銀行の振込手数料、インボイスは毎回保存が必要?税務調査で確認されやすい実務対応を解説
1. はじめに
インボイス制度が始まってから、経理処理で意外と判断に迷いやすいものの一つが、銀行の振込手数料です。
取引先へ支払いをするたびに発生する振込手数料や、口座の入出金手数料について、以下のようなお悩みはありませんか?
- 銀行からインボイスを毎回取らないといけないのか
- ネットバンキングの画面をすべて保存する必要があるのか
- 少額だから帳簿だけでよいのか
銀行手数料は1件あたりの金額は小さいものの、毎月継続して発生します。件数が多くなりやすいため、税務調査では「どのようなルールで保存しているか」「後から確認できる状態になっているか」が確認されることがあります。
結論からいうと、銀行の振込手数料や入出金手数料についても、原則としてインボイス対応が必要です。

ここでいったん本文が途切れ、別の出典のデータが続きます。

/-! ### Named updates -/

def State.setReg (s : State) (r : RegBlock) : State := { s with reg := r }
def State.setBus (s : State) (b : BusEngine) : State := { s with bus := b }
def State.setHost (s : State) (h : HostCtx) : State := { s with host := h }
def State.setPlat (s : State) (p : Platform) : State := { s with plat := p }
def State.setDmaMem (s : State) (m : Memory) : State := { s with dmaMem := m }
def State.setBufMem (s : State) (m : Memory) : State := { s with bufMem := m }
def State.setNow (s : State) (n : Nat) : State := { s with now := n }
def State.setDraws (s : State) (n : Nat) : State := { s with draws := n }
def State.setCancels (s : State) (ts : List Nat) : State := { s with cancels := ts }
def State.setActor (s : State) (a : Agent) : State := { s with actor := a }
def State.setSched (s : State) (es : List Event) : State := { s with sched := es }
def State.setP (s : State) (p : List Ctx) : State := { s with p := p }
def State.setI (s : State) (c : Ctx) : State := { s with i := c }
def State.setW (s : State) (c : Ctx) : State := { s with w := c }

/-- Send `o` outside. -/
def State.emit (s : State) (o : Output) : State := { s with out := o :: s.out }

/-! ### Agent contexts -/

/-- Entry `n` of a list that goes on with `d` for ever. -/
def entryAt {α : Type} (d : α) : List α → Nat → α
  | [], _ => d
  | x :: _, 0 => x
  | _ :: xs, n + 1 => entryAt d xs n

/-- The list with entry `n` replaced. -/
def setEntryAt {α : Type} (d : α) : List α → Nat → α → List α
  | [], 0, y => [y]
  | [], n + 1, y => d :: setEntryAt d [] n y
  | _ :: xs, 0, y => y :: xs
  | x :: xs, n + 1, y => x :: setEntryAt d xs n y

/-- The context of thread `n`; a thread that has never run is idle. -/
def ctxAt (l : List Ctx) (n : Nat) : Ctx := entryAt Ctx.idle l n

/-- The threads with the context of thread `n` replaced. -/
def setCtxAt (l : List Ctx) (n : Nat) (c : Ctx) : List Ctx := setEntryAt Ctx.idle l n c

/-- The context of an agent. The bus engine has none. -/
def getCtx (s : State) : Agent → Ctx
  | .p tid => ctxAt s.p tid
  | .i => s.i
  | .w => s.w
  | .b => Ctx.idle

/-- The state with an agent's context replaced. -/
def setCtx (s : State) (a : Agent) (c : Ctx) : State :=
  match a with
  | .p tid => s.setP (setCtxAt s.p tid c)
  | .i => s.setI c
  | .w => s.setW c
  | .b => s

/-- The acting agent's context. -/
def actorCtx (s : State) : Ctx := getCtx s s.actor

/-- An operation of the acting agent returns the word `w`. -/
def returnWord (w : Word) (s : State) : State := setCtx s s.actor { actorCtx s with word := w }

/-- An operation of the acting agent returns 0 or -1 (46_bounded_waits.md R316). -/
def returnCode (r : Int) (s : State) : State := setCtx s s.actor { actorCtx s with ret := r }

/-- Put `fs` in front of what the acting agent still has to do. -/
def pushFrames (fs : List Frame) (s : State) : State :=
  setCtx s s.actor { actorCtx s with stack := fs ++ (actorCtx s).stack }

/-! ### Memory (20_memory.md R80, R82) -/

/-- One byte of a memory. -/
def Memory.read : Memory → Nat → Byte
  | [], _ => Memory.unlisted
  | (a, b) :: m, k => if k = a then b else Memory.read m k

/-- Remove the entry of address `k` of a memory whose addresses rise. -/
def Memory.erase : Memory → Nat → Memory
  | [], _ => []
  | (a, b) :: m, k => if k = a then m else if k < a then (a, b) :: m else (a, b) :: Memory.erase m k

/-- List the byte `v` at address `k` of a memory whose addresses rise. -/
def Memory.insert : Memory → Nat → Byte → Memory
  | [], k, v => [(k, v)]
  | (a, b) :: m, k, v =>
    if k = a then (k, v) :: m else if k < a then (k, v) :: (a, b) :: m else (a, b) :: Memory.insert m k v

/-- Write one byte, keeping the canonical form: no entry holds the unlisted byte. -/
def Memory.write (m : Memory) (k : Nat) (v : Byte) : Memory :=
  if v = Memory.unlisted then Memory.erase m k else Memory.insert m k v

/-- The key of byte `off` of buffer `buf` in the buffer space. -/
def bufKey (buf : Word) (off : Nat) : Nat := buf.toNat + 2 ^ 32 * off

/-- `MemRead((buf, off), 4)`: the byte at `off` in bits 7:0 (R82). -/
def readBufWord (m : Memory) (buf : Word) (off : Nat) : Word :=
  wordOfBytes (m.read (bufKey buf off)) (m.read (bufKey buf (off + 1))) (m.read (bufKey buf (off + 2)))
    (m.read (bufKey buf (off + 3)))

/-- `MemWrite((buf, off), 4, w)` (R82). -/
def writeBufWord (m : Memory) (buf : Word) (off : Nat) (w : Word) : Memory :=
  (((m.write (bufKey buf off) (byteOfWord w 0)).write (bufKey buf (off + 1)) (byteOfWord w 1)).write
    (bufKey buf (off + 2)) (byteOfWord w 2)).write (bufKey buf (off + 3)) (byteOfWord w 3)

/-- The keys of the bytes of a scatter list, in bus order (R82). -/
def bufKeys : List Segment → List Nat
  | [] => []
  | g :: gs => (List.range g.len).map (bufKey g.buf) ++ bufKeys gs

/-- The bytes at `ks`. -/
def readKeys (m : Memory) (ks : List Nat) : List Byte := ks.map m.read

/-- Write the bytes `bs` at `ks`, as long as both last. -/
def writeKeys (m : Memory) : List Nat → List Byte → Memory
  | k :: ks, b :: bs => writeKeys (m.write k b) ks bs
  | _, _ => m
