-- ==== Sys2Proof/Certificates/Slice0/Obligations.lean ====
section
/-! DEFINITION. The statements about SDMMC-TE that are to be proved. Each docstring names the rules it is read from. Where
a statement's conclusion is `exec i s = .next t` with `t` written as named updates of `s`, everything the updates do not
name is unchanged: every register, every field of the Host, and every byte of both memories. -/

open Sys2Proof Sys2Proof.Machine

/-! ### Decoding and the step -/

/-- A step runs the decoded operation: the next event's bytes are fetched and decoded, and `exec` runs on the state
whose schedule has moved on and whose acting agent is the event's (00_scope.md R4; entries 1, 2). The conditions are
those under which this agent may start this operation at this moment: it runs such operations (entry 22), the Host
exists, it stands inside no other operation (entry 41), an inline operation finds no Request outstanding, `FINISH` none
that it would claim, the completion arm no Request whose completion interrupt has neither come nor been taken (entry
42), and no cancel request of the submitter is pending (entry 16). Every agent but the engine starts every register access
(60_exceptions.md R466). Fetching is decoding, but for format `MMIO`, where the register at a place is decoded as R121
numbers it, wherever `OFF_<reg>` puts it (00_scope.md R7, entry 4). -/
def Obligations.StepRunsDecodedInstruction : Prop :=
  (∀ (s : State) (a : Agent) (f : Format) (bytes rest : List Byte) (i : Instr) (es : List Event),
     s.sched = .run a f bytes :: es → fetchInstr s.cfg f bytes = .ok (i, rest) → agentMayRun a i = true →
     (s.host.attached = true ∨ isAttach i = true) → ((getCtx s a).stack = [] ∨ i = .irqEntry) →
     (inlineOnly i = true → s.host.tc = .idle) → (i = .finish → s.host.tc = .idle ∨ s.host.tc = .finishing) →
     (i = .irqCmdDone → s.host.tc = .waitingInterrupt →
       s.host.cmpTaken = true ∨ (s.reg.cmpEn = true ∧ s.reg.cmpPend = true)) →
     (∀ tid r, a = .p tid → i = .submit r → tid ∉ s.cancels) →
     step s = exec i ((s.setSched es).setActor a)) ∧
  (∀ (a : Agent) (i : Instr), a ≠ .b → i.access.isSome = true ∨ (∃ r, i = .regRd r) ∨ (∃ r w, i = .regWr r w) ∨
     (∃ m w, i = .regWrMasked m w) → agentMayRun a i = true) ∧
  (∀ (c : Cfg) (f : Format) (bytes : List Byte), f ≠ .mmio → fetchInstr c f bytes = decode f bytes) ∧
  ∀ (c : Cfg) (ref : Nat) (bytes : List Byte), c.legal = true → ref ∈ refOffsets →
    fetchInstr c .mmio (BitVec.ofNat 8 (offsetIn c.moved ref) :: bytes) = decode .mmio (BitVec.ofNat 8 ref :: bytes)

ただし、実務上は例外的な取扱いや少額特例が用意されており、すべての取引について毎回インボイスを保存しなければならない、というわけではありません。
本記事では、銀行の振込手数料について、税務調査で確認されやすいポイントを踏まえながら、実務上どのように対応すればよいかを整理します。
2. 銀行の振込手数料はインボイス対応が必要?
銀行の振込手数料や入出金手数料について仕入税額控除を受けるには、原則として、適格簡易請求書と一定事項を記載した帳簿の保存が必要です。
金融機関の入出金サービスや振込サービスは、一般的に不特定多数の利用者に対して提供されるサービスです。そのため、銀行が発行する書類は、通常の適格請求書ではなく、適格簡易請求書の対象になるものと考えられます。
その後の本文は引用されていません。